Mineral sunscreens act like a shield that deflects sun rays. Examples are titanium dioxide and zinc oxide. These are more suitable for sensitive skin.
However, do not let some of the ingredient toxicity reports stop you from applying sunscreens, as the United States Food and Drug Administration (FDA) states that “the risk of NOT using sunscreen is much greater than any potential risk posed by the sunscreen ingredients”.
Many sunscreens in the market offer a combination of two or more ingredients listed above. If you have sensitive skin, do check out the ingredient list of the sunscreen and only opt for those containing mineral ingredients only.
Applying sunscreen is not the same as applying other types of cosmetic products. Here are some key points to remember when applying sunscreens:
Apply as per the packaging’s instruction. In fact, most people apply less than half of the amount required to provide the level of protection indicated on the packaging. If the packaging states ‘apply liberally’, you should probably apply a generous amount of sunscreen. When using sunscreen lotions, as the bare minimum you should to apply at least six full teaspoons (approximately 36g) to cover the body of an average adult, which is more than half a teaspoon of sunscreen to each arm and the face/neck (including ears), and just over one teaspoon to each leg, front of body and back of body. This is the amount used when those products are tested for their SPF (it equates to 2 mg /cm²).
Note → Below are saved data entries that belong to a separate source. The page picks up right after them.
-- ==== Sys2Proof/Proofs/QueueOrder.lean ====
section
/-! PROOF. QUEUE ORDER: a SPACE_F that starts at once, an order that waits behind others, and the refusals in their order. -/

namespace Sys2Proof.Machine

open Sys2Proof

section
variable {t : TNum} {s : State} {tag code : Byte} {argument : BitVec 24}

/-! ### A SPACE_F that starts at once (R87, R93) -/

theorem State.noBarriers_unbound (h : s.boundIdx t = none) : s.noBarriers t := fun m k => by
  rw [State.boundMarks_unbound h] at k
  exact absurd k List.not_mem_nil

/-- An unbound transport takes its default class (R10). -/
theorem State.chosenClass_unbound (h : s.boundIdx t = none) : s.chosenClass t = (s.tr t).cap.defaultClass := by
  unfold State.chosenClass State.boundVol
  rw [h]
  rfl

/-- The working values of a SPACE order that has just set off (R87). -/
def Work.spaceBegun (counter : Int) : Work := { Work.fresh counter .readLeg with runoutTarget := false }

/-- A SPACE_F that nothing bounds and no barrier ends: what becomes of the transport, whole (R93). -/
theorem State.enqueue_spaceF {done : List Record} {n : Nat} (ready : s.startReady t done) (eot : (s.tr t).cap.eotPos = none)
    (points : s.noBarriers t) :
    s.enqueue t { tag := tag, kind := .spaceF n } = s.upd t (Transport.departs s.clock (s.chosenClass t) done
      { tag := tag, kind := .spaceF n } (Work.spaceBegun (s.tr t).cap.counter) (s.tr t).capture
      (plainRun .forward .read none)) := by
  have check : s.startCheck t (.spaceF n) = none := points.forwardCheck fun e runout => by
    unfold Capstan.runout at runout
    rw [eot] at runout
    cases runout
  have rest : (s.tr t).cap.seg.cond = .atRest := ready.2.2.2.2.2
  calc s.enqueue t { tag := tag, kind := .spaceF n }
      = (s.upd t (Transport.begun done { tag := tag, kind := .spaceF n })).beginPlan t (.spaceF n) :=
        State.enqueue_starts (o := { tag := tag, kind := .spaceF n }) ready check
    _ = ((s.upd t (Transport.begun done { tag := tag, kind := .spaceF n })).upd t (Transport.setState .moving)).orderRun t
          (plainRun .forward .read none) := rfl
    _ = _ := by
        rw [State.begun_moving]
        exact State.onItsWay_runFree (q := plainRun .forward .read none) rest (fun _ => eot) (RunReq.ahead_none rfl)

/-- Settles O37: the order departs from rest, and `Transport.departs` changes the order list, the state and the segment
alone. -/
theorem queueOrderStartsASpace : Obligations.QueueOrderStartsASpace := by
  intro t tag argument s done ready eot unbound low high
  have started := State.enqueue_spaceF (tag := tag) (n := argument.toNat) ready eot (State.noBarriers_unbound unbound)
  have cls := State.chosenClass_unbound unbound
  refine ⟨_, exec_queueOrder (n := 1) (last := .running { tag := tag, kind := .spaceF argument.toNat }
      (Work.spaceBegun (s.tr t).cap.counter)) ready (orderKindOf_count low high).1 started rfl
      (Transport.standing_running (l := done.map .record) rfl), State.sameOutside_upd _ _ _, ?_⟩
  rw [State.tr_upd_same, cls]
  exact ⟨rfl, ⟨_, rfl, rfl, rfl, rfl, rfl, rfl⟩, ⟨⟨_, rfl, rfl, rfl, rfl, rfl, rfl⟩, rfl, rfl, rfl, rfl, rfl⟩,
    rfl, rfl, rfl, rfl, rfl, rfl⟩

/-! ### The refusals, in their order (R86) -/

/-- The answer to QUEUE ORDER on a line that can answer, by its handler. -/
theorem exec_queueOrder_of {q : State} {p : Reply} (line : s.lineReady) (h : queueOrder t tag code argument s = (q, p))
    (l : q.line.receiver = s.line.receiver) :
    exec (.queueOrder (transportByte t) tag code argument) s = .next (q.sending p.status p.body) :=
  exec_ready (.queueOrder (transportByte t) tag code argument) s q p line ((onTransport_byte t _ s).trans h) l

theorem queueOrder_offline (online : (s.tr t).sequencer.online = false) :
    queueOrder t tag code argument s = refuse .offline s := if_pos online

section
variable (online : (s.tr t).sequencer.online = true)
include online

theorem queueOrder_state {status : Status} (state : (s.tr t).sequencer.state.refusesOrders = some status) :
    queueOrder t tag code argument s = refuse status s := by
  unfold queueOrder
  dsimp only
  rw [if_neg (by simp [online]), state]

variable (state : (s.tr t).sequencer.state.refusesOrders = none)
include state

theorem queueOrder_unload (unload : (s.tr t).orders.list.any Slot.isUnload = true) :
    queueOrder t tag code argument s = refuse .wrongState s := by
  unfold queueOrder
  dsimp only
  rw [if_neg (by simp [online]), state]
  exact if_pos unload

variable (unload : (s.tr t).orders.list.any Slot.isUnload = false)
include unload

theorem queueOrder_full (full : 8 ≤ (s.tr t).orders.list.length) :
    queueOrder t tag code argument s = refuse .slotsFull s := by
  unfold queueOrder
  dsimp only
  rw [if_neg (by simp [online]), state]
  dsimp only
  rw [if_neg (by simp [unload])]
  exact if_pos (Nat.sub_eq_zero_of_le full)

variable (room : (s.tr t).orders.list.length < 8)
include room

/-- What is left once no check refuses: the argument. -/
theorem queueOrder_badKind (unknown : orderKindOf code argument = none) :
    queueOrder t tag code argument s = refuse .badParameter s := by
  have free : (s.tr t).freeCount ≠ 0 := (Nat.sub_pos_of_lt room).ne'
  unfold queueOrder
  dsimp only
  rw [if_neg (by simp [online]), state]
  dsimp only
  rw [if_neg (by simp [unload]), if_neg free, unknown]

theorem queueOrder_taken {k : OrderKind} (named : orderKindOf code argument = some k) :
    queueOrder t tag code argument s =
      answer [byte ((s.enqueue t { tag := tag, kind := k }).tr t).freeCount,
        byte ((s.enqueue t { tag := tag, kind := k }).tr t).standing] (s.enqueue t { tag := tag, kind := k }) := by
  have free : (s.tr t).freeCount ≠ 0 := (Nat.sub_pos_of_lt room).ne'
  unfold queueOrder
  dsimp only
  rw [if_neg (by simp [online]), state]
  dsimp only
  rw [if_neg (by simp [unload]), if_neg free, named]

end

/-! ### An order that waits (R86, R87) -/

/-- A transport with a pending order more at the young end of its list. -/
def Transport.queued (o : Order) (x : Transport) : Transport := x.modList fun l => l ++ [.pending o]

theorem Transport.queued_freeCount (o : Order) (x : Transport) : (x.queued o).freeCount = 7 - x.orders.list.length := by
  unfold Transport.freeCount Transport.queued Config.slotCount
  rw [Transport.modList_orders, List.length_append, List.length_singleton]
  omega

theorem Transport.queued_standing (o : Order) (x : Transport) : (x.queued o).standing = 0 := by
  unfold Transport.standing Transport.queued
  rw [Transport.modList_orders, List.getLast?_concat]

/-- An order queued on a transport that is not READY starts no order. -/
theorem State.enqueue_waits (o : Order) (state : (s.tr t).sequencer.state ≠ .ready) :
    s.enqueue t o = s.upd t (Transport.queued o) :=
  State.startPending_waits fun h => state (by
    rw [State.tr_upd_same] at h
    exact h.1)

/-! ### The kinds and their arguments (R84, R176, R177) -/

/-- The two ways of writing that an argument lies in the range of its kind. -/
theorem orderKindOf_counted (n high : Nat) (k : OrderKind) :
    (if decide (1 ≤ n) && decide (n ≤ high) then some k else none) = if 1 ≤ n ∧ n ≤ high then some k else none := by
  rw [← Bool.decide_and]
  exact ite_congr decide_eq_true_eq (fun _ => rfl) fun _ => rfl

theorem orderKindOf_position (argument : BitVec 24) : orderKindOf 3 argument =
    if -32768 ≤ argument.toInt ∧ argument.toInt ≤ 8388607 then some (.seekPos argument.toInt) else none := by
  have below : argument.toInt ≤ 8388607 := by
    have := argument.toInt_lt
    omega
  show (positionOf argument).map OrderKind.seekPos = _
  unfold positionOf Config.posMin
  by_cases low : -32768 ≤ argument.toInt
  · rw [if_pos low, if_pos ⟨low, below⟩]
    rfl
  · rw [if_neg low, if_neg fun h => low h.1]
    rfl

theorem orderKindOf_unknown (h : 6 < code.toNat) : orderKindOf code argument = none := by
  unfold orderKindOf
  dsimp only
  split
  case h_8 => rfl
  all_goals omega

/-- The states in which QUEUE ORDER looks at the list (R86). -/
theorem XState.refusesOrders_open {q : XState} (h : q = .ready ∨ q = .moving ∨ ∃ p, q = .rewinding p) :
    q.refusesOrders = none := by
  obtain rfl | rfl | ⟨p, rfl⟩ := h <;> rfl

/-- Settles O38: each refusal by the first check that gives it, and what waits by `State.enqueue_waits`. -/
theorem queueOrderWaitsOrIsRefused : Obligations.QueueOrderWaitsOrIsRefused := by
  intro t tag code argument s line
  have refused : ∀ status, queueOrder t tag code argument s = refuse status s →
      exec (.queueOrder (transportByte t) tag code argument) s = .next (s.sending status []) :=
    fun status h => exec_queueOrder_of line h rfl
  refine ⟨fun online => refused _ (queueOrder_offline online), fun online => ⟨fun held => ?_, fun wrong => ?_,
    fun opens unload => ?_, fun opens unload full => ?_, fun opens unload room unknown => ?_,
    fun k moves unload room named => ?_⟩, ?_⟩
  · refine refused _ (queueOrder_state online ?_)
    obtain e | e := held <;> rw [e] <;> rfl
  · refine refused _ (queueOrder_state online ?_)
    obtain e | ⟨p, e⟩ | ⟨p, e⟩ := wrong <;> rw [e] <;> rfl
  · exact refused _ (queueOrder_unload online (XState.refusesOrders_open opens) unload)
  · exact refused _ (queueOrder_full online (XState.refusesOrders_open opens) unload full)
  · exact refused _ (queueOrder_badKind online (XState.refusesOrders_open opens) unload room unknown)
  · have state : (s.tr t).sequencer.state ≠ .ready := by
      obtain e | ⟨p, e⟩ := moves <;> rw [e] <;> nofun
    have waits := queueOrder_taken (tag := tag) online (XState.refusesOrders_open (.inr moves)) unload room named
    rw [State.enqueue_waits _ state, State.tr_upd_same, Transport.queued_freeCount, Transport.queued_standing] at waits
    exact exec_queueOrder_of line waits rfl
  · refine ⟨?_, ?_, ?_, ?_, ?_, ?_, ?_, orderKindOf_unknown⟩ <;> rintro rfl
    · exact orderKindOf_counted _ 65535 _
    · exact orderKindOf_counted _ 65535 _
    · exact orderKindOf_counted _ 65535 _
    · exact orderKindOf_position argument
    · exact orderKindOf_counted _ 4095 _
    · rfl
    · rfl

end

end Sys2Proof.Machine
end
Remember to apply sunscreens on the more obscure body parts, such as back and the sides of the neck, temples, and ears.
Apply sunscreen 15 to 30 minutes before going out in the sun to allow it to dry, and then again shortly after heading outdoors to cover any missed patches and to make sure you’re wearing a sufficient layer.
Reapply sunscreen at least every 2 hours and immediately after swimming, sweating and towel drying or if it has rubbed off.
Currently, there are no water-proof or sweat-proof sunscreens available in the market. Many sunscreen products are water-resistant but not water-proof. The nuance is that water-resistant sunscreens offer sunburn protection for 40 to 80 minutes after sun exposure. You may need to reapply sunscreen again after such a period of time.
Fret not if you are overwhelmed by the vast selections of sunscreen. You can always consult a pharmacist when choosing a sunscreen. You are encouraged to also get advice on various formulations (lotion, gels, sprays, oils etc.) of sunscreen available in the market.